-- ==== Sys2Proof/Machine/Dram.lean ====
section
/-! DEFINITION. The DRAM controller: the address map, ports and deadlines, the choice of the next burst, refresh, training,
error handling, scrubbing and low-power states (R459 to R485). -/

namespace Sys2Proof.Machine

/-! ### Address map (R461) -/

/-- Where a usable byte lies in the device: bank, rank, data row, check row, check byte. -/
structure DramAddr where
  bank : Nat
  rank : Nat
  row  : Nat
  crow : Nat
  cbyte : Nat
  deriving DecidableEq, Repr

/-- The map of R461, for kr data rows per bank in rank 0. -/
def dramMap (kr a : Nat) : DramAddr :=
  let s := a / 2048
  let o := a % 2048
  let k := s / 16
  let rank := if kr ≤ k then 1 else 0
  let k := k - rank * kr
  { bank := s % 16, rank := rank, row := 8 * (k / 7) + k % 7, crow := 8 * (k / 7) + 7, cbyte := 256 * (k % 7) + o / 8 }

/-- Data rows per bank of rank 0 on a channel. -/
def State.dramKr (s : State) (c : Nat) : Nat := s.fget F.DRC_C_STAT_DENS c * 14336 * 65536 / (2048 * 16)

/-- Map of a burst address on a channel. -/
def State.burstMap (s : State) (c b : Nat) : DramAddr := dramMap (s.dramKr c) (b * 64)

/-! ### Channels -/

/-- The state with DRAM channel c replaced. -/
def State.setChan (s : State) (c : Nat) (x : DramChan) : State := { s with dramCh := s.dramCh.set c x }

/-- DRC_STAT from the channels' states. -/
def State.drcSync (s : State) : State :=
  let m (p : Nat → Bool) : Nat := ((List.range 4).map (fun c => bit (p (s.fget F.DRC_C_STAT_STATE c)) * 2 ^ c)).foldl (· + ·) 0
  s.rset R.DRC_STAT (m (· == 7) * 256 + m (fun t => 4 ≤ t && t ≤ 6) * 16 + m (· == 3))

/-- A channel enters a state. -/
def State.drcState (s : State) (c st : Nat) : State := (s.fset F.DRC_C_STAT_STATE st c).drcSync

/-- The controller's time T, `sub` tick-PLL cycles after the last phase event (R470). -/
def State.drcNow (s : State) (sub : Nat) : Nat := (s.tick * 8000 + s.phase * 500 + sub) % 2 ^ 32

/-- A port may make such a request: the decoder ports, the host window and the DMA read engine read, the encoders, the Inbox and the
DMA write engine write, ports 7 to 9 do both (Table 16-3). -/
def portDir (p : Nat) (wr : Bool) : Bool :=
  if p = 2 || p = 3 || p = 6 then wr else if p < 7 then !wr else p < 10

/-- Latency target of a port; 0 is treated as 1. -/
def State.drcLat (s : State) (p : Nat) : Nat := max (s.fget F.DRC_P_CFG_LAT p) 1

/-- The bursts a request of n bytes at a covers. -/
def burstsOf (a n : Nat) : List Nat := (List.range ((a % 64 + n + 63) / 64)).map (a / 64 + ·)

/-- DRAM_REQUEST: port `port` accepts a read or a write of 1 to 64 consecutive bursts on channel c and tags them with the
deadline (R469, R470). -/
def execDramRequest (c port : Nat) (wr : Bool) (addr : Nat) (data : List Nat) (sub : Nat) (s : State) :
    Host.Outcome State Fault Refusal :=
  .next (
    let bs := burstsOf addr data.length
    if s.variant.drch ≤ c || s.bivouac || !portDir port wr || data.isEmpty || 64 < bs.length || s.dramCap c * 65536 < addr + data.length then s
    else
      let t := s.drcNow sub
      let r : DramReq := { port := port, wr := wr, addr := addr, data := if wr then data else data.map (fun _ => 0), left := bs, bad := [], issue := t,
                           dl := (t + s.drcLat port) % 2 ^ 32 }
      s.setChan c { s.chan c with reqs := (s.chan c).reqs ++ [r] })

/-- Slack of a deadline: D − T as a signed 32-bit value (R471). -/
def slack (dl now : Nat) : Int := signed 32 (dl + 2 ^ 32 - now % 2 ^ 32)

/-- Urgency of a burst (R471). -/
def urgency (sl : Int) (lat : Nat) : Nat :=
  if sl < 0 then 3 else if 4 * sl < lat then 2 else if 2 * sl < lat then 1 else 0

/-- A port is owed on a channel: a burst pending and fewer than SHARE of the last 63 grants (R472). -/
def State.owed (s : State) (c p : Nat) : Bool :=
  ((s.chan c).grants.filter (· == p)).length < s.fget F.DRC_P_CFG_SHARE p

/-- Index of a bank of a rank in the open-row list. -/
def DramAddr.slot (a : DramAddr) : Nat := a.rank * 16 + a.bank

/-- Urgency of a request's bursts at a time. -/
def State.reqUrg (s : State) (r : DramReq) (now : Nat) : Nat := urgency (slack r.dl now) (s.drcLat r.port)

/-- A burst of urgency 1 or more is pending for a rank. -/
def State.rankUrgent (s : State) (c rank now : Nat) : Bool :=
  (s.chan c).reqs.any (fun r => 1 ≤ s.reqUrg r now && r.left.any (fun b => (s.burstMap c b).rank == rank))

/-- A rank takes no burst: a refresh stalls it, or one is due that nothing postpones (R476). -/
def State.rankHeld (s : State) (c rank sub : Nat) : Bool :=
  let x := s.chan c
  let o := x.owedOf rank (s.cycNow sub)
  s.cycNow sub < nth x.stall rank 0 || nth x.forced rank false || 8 ≤ o || (0 < o && !s.rankUrgent c rank (s.drcNow sub))

/-- The pending bursts of a channel that the order constraints let through, as (request, burst): of one port and bank in
order of acceptance, and of different ports to one burst in order of acceptance when one of them writes; where `hold`, only those of
a rank that takes bursts (R474, R476). -/
def State.candidates (s : State) (c sub : Nat) (hold : Bool) : List (Nat × Nat) :=
  let all := ((s.chan c).reqs.zipIdx.map (fun ri => ri.1.left.map (fun b => (ri.2, b)))).flatten
  let req (i : Nat) : Option DramReq := (s.chan c).reqs[i]?
  all.zipIdx.filterMap (fun cb =>
    let (i, b) := cb.1
    let blocked := (all.take cb.2).any (fun p =>
      match req p.1, req i with
      | some q, some r =>
        (q.port == r.port && (s.burstMap c p.2).slot == (s.burstMap c b).slot) ||
        (q.port != r.port && p.2 == b && (q.wr || r.wr))
      | _, _ => false)
    if blocked || (hold && s.rankHeld c (s.burstMap c b).rank sub) then none else some (i, b))

/-- The key of R473 as one number, smaller first: owed, urgency, row hit, deadline, port number. -/
def State.burstKey (s : State) (c now i b : Nat) : Nat :=
  match (s.chan c).reqs[i]? with
  | none => 0
  | some r =>
    let m := s.burstMap c b
    let miss := nth (s.chan c).rows m.slot none != some m.row
    (((bit (!s.owed c r.port) * 4 + (3 - s.reqUrg r now)) * 2 + bit miss) * 2 ^ 33 +
      (slack r.dl now + 2 ^ 31).toNat) * 16 + r.port

/-- The burst that the common key chooses (R473). [DEDUCED, log entry 95] -/
def State.chooseBurst (s : State) (c sub : Nat) (hold : Bool) : Option (Nat × Nat) :=
  ((s.candidates c sub hold).foldl (fun (m : Option (Nat × Nat × Nat)) ib =>
    let k := s.burstKey c (s.drcNow sub) ib.1 ib.2
    match m with
    | none => some (k, ib)
    | some (k', _) => if k < k' then some (k, ib) else m) none).map (·.2)

/-- A corrected or failed burst is counted and its address shown; a failed one raises flag 847 and vector 18 and is
recorded (R478). [DEDUCED, log entry 125] -/
def State.eccEvent (s : State) (c b : Nat) (uncor : Bool) : State :=
  let s := s.rset R.DRC_C_ERRADDR (bit uncor * 2 ^ 31 + b % 2 ^ 27) c
  if uncor then (((s.finc F.DRC_C_ECC_UE 1 c).setFlag 847).raise 18).recRule 478
  else (s.finc F.DRC_C_ECC_CE 1 c).absorb F.SYS_ABS0_DRAMCE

- - -

--- PROBLEM STATEMENT ---
Above are the records; print exactly the lines from the line with "let m (p : Nat" to the line with "let r : DramReq", including both, and nothing else.

--- FINISHED TASK ---
  let m (p : Nat → Bool) : Nat := ((List.range 4).map (fun c => bit (p (s.fget F.DRC_C_STAT_STATE c)) * 2 ^ c)).foldl (· + ·) 0
  s.rset R.DRC_STAT (m (· == 7) * 256 + m (fun t => 4 ≤ t && t ≤ 6) * 16 + m (· == 3))

/-- A channel enters a state. -/
def State.drcState (s : State) (c st : Nat) : State := (s.fset F.DRC_C_STAT_STATE st c).drcSync

/-- The controller's time T, `sub` tick-PLL cycles after the last phase event (R470). -/
def State.drcNow (s : State) (sub : Nat) : Nat := (s.tick * 8000 + s.phase * 500 + sub) % 2 ^ 32

/-- A port may make such a request: the decoder ports, the host window and the DMA read engine read, the encoders, the Inbox and the
DMA write engine write, ports 7 to 9 do both (Table 16-3). -/
def portDir (p : Nat) (wr : Bool) : Bool :=
  if p = 2 || p = 3 || p = 6 then wr else if p < 7 then !wr else p < 10

/-- Latency target of a port; 0 is treated as 1. -/
def State.drcLat (s : State) (p : Nat) : Nat := max (s.fget F.DRC_P_CFG_LAT p) 1

/-- The bursts a request of n bytes at a covers. -/
def burstsOf (a n : Nat) : List Nat := (List.range ((a % 64 + n + 63) / 64)).map (a / 64 + ·)

/-- DRAM_REQUEST: port `port` accepts a read or a write of 1 to 64 consecutive bursts on channel c and tags them with the
deadline (R469, R470). -/
def execDramRequest (c port : Nat) (wr : Bool) (addr : Nat) (data : List Nat) (sub : Nat) (s : State) :
    Host.Outcome State Fault Refusal :=
  .next (
    let bs := burstsOf addr data.length
    if s.variant.drch ≤ c || s.bivouac || !portDir port wr || data.isEmpty || 64 < bs.length || s.dramCap c * 65536 < addr + data.length then s
    else
      let t := s.drcNow sub
      let r : DramReq := { port := port, wr := wr, addr := addr, data := if wr then data else data.map (fun _ => 0), left := bs, bad := [], issue := t,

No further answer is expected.